• Action item: All lines below are to be transcribed exactly.

• Records supplied:
================================

-- ==== Sys2Proof/WellFormed.lean ====
section
/-! DEFINITION. When an instruction is well formed: a host word always (its row fixes every bit, R72), a wire command
when the three bytes of its frame sum to 0 mod 256, `(A + o + C) mod 256 = 0` (R74). -/

namespace Sys2Proof

/-- The constraint on a command frame (R74, R92), in 8-bit arithmetic. -/
def Frame.sumsToZero (f : Frame) : Bool := f.b0 + f.b1 + f.b2 == 0

/-- The check on an instruction: its frame, if it has one, meets the constraint of R74. -/
def Instr.wellFormed (i : Instr) : Bool :=
  match i.wireFrame with
  | some f => f.sumsToZero
  | none => true

end Sys2Proof
end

================================

• Response:
-- ==== Sys2Proof/WellFormed.lean ====
section
/-! DEFINITION. When an instruction is well formed: a host word always (its row fixes every bit, R72), a wire command
when the three bytes of its frame sum to 0 mod 256, `(A + o + C) mod 256 = 0` (R74). -/

namespace Sys2Proof

/-- The constraint on a command frame (R74, R92), in 8-bit arithmetic. -/
def Frame.sumsToZero (f : Frame) : Bool := f.b0 + f.b1 + f.b2 == 0

/-- The check on an instruction: its frame, if it has one, meets the constraint of R74. -/
def Instr.wellFormed (i : Instr) : Bool :=
  match i.wireFrame with
  | some f => f.sumsToZero
  | none => true

end Sys2Proof
end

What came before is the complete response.